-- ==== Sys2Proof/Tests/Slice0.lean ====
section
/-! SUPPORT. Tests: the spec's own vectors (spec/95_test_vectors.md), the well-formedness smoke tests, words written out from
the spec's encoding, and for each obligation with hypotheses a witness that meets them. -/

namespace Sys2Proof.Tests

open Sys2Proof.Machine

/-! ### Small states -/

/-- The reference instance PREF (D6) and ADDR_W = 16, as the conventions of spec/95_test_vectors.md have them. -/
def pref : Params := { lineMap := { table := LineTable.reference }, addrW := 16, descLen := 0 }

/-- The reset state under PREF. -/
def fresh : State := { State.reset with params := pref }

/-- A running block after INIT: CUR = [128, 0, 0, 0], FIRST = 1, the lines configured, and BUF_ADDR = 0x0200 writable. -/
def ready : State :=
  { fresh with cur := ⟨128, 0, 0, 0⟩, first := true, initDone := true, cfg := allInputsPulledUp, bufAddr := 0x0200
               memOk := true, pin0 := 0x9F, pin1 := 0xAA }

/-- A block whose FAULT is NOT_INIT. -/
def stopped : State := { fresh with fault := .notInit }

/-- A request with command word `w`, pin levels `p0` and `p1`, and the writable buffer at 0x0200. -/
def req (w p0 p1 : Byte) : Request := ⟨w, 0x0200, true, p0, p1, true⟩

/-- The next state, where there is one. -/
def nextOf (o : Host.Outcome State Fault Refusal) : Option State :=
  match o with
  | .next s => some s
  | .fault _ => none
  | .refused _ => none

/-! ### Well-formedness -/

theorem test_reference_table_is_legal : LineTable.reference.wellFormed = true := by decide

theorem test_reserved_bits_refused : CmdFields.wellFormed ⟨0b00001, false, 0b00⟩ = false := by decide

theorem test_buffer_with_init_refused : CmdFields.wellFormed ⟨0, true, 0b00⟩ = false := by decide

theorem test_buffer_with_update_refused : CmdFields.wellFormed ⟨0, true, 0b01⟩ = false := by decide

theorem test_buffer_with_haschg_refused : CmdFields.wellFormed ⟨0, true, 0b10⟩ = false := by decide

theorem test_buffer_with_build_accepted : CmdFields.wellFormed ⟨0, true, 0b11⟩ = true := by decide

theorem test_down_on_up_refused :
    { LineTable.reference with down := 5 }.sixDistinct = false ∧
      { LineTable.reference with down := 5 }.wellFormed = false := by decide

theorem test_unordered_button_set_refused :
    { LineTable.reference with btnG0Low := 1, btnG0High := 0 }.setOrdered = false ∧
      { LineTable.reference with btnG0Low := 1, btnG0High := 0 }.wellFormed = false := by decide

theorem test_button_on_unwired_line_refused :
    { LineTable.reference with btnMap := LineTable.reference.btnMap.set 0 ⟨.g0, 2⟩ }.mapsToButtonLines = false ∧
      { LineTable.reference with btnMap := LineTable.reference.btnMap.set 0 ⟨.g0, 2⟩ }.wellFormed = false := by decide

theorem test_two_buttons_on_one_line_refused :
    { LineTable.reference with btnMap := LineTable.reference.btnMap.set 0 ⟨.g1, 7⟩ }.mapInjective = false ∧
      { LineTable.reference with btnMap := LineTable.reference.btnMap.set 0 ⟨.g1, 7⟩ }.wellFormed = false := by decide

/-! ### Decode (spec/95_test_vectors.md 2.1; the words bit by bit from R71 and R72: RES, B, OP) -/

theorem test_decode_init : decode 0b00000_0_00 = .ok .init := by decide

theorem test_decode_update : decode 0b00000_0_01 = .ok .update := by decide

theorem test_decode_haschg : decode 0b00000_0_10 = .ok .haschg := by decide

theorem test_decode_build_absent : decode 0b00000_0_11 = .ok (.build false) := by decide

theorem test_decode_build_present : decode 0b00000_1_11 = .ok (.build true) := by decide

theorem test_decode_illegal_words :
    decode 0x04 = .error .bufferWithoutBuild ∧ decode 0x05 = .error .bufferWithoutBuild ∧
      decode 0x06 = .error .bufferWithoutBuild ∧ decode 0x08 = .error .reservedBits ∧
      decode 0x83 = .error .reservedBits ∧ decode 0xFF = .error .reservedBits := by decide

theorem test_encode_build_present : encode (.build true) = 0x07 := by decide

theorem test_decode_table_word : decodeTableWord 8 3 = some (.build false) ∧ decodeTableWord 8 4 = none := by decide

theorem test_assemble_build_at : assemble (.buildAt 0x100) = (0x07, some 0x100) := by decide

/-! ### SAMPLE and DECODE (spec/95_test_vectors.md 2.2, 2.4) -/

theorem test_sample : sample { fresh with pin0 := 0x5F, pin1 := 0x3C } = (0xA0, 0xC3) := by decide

════

Of all the entries above, retype exactly the lines from the line with "LineTable.reference.wellFormed = true := by decide" to the line with "theorem test_buffer_with_update_refused : CmdFields.wellFormed", both included, and no others.

theorem test_reference_table_is_legal : LineTable.reference.wellFormed = true := by decide

theorem test_reserved_bits_refused : CmdFields.wellFormed ⟨0b00001, false, 0b00⟩ = false := by decide

theorem test_buffer_with_init_refused : CmdFields.wellFormed ⟨0, true, 0b00⟩ = false := by decide

theorem test_buffer_with_update_refused : CmdFields.wellFormed ⟨0, true, 0b01⟩ = false := by decide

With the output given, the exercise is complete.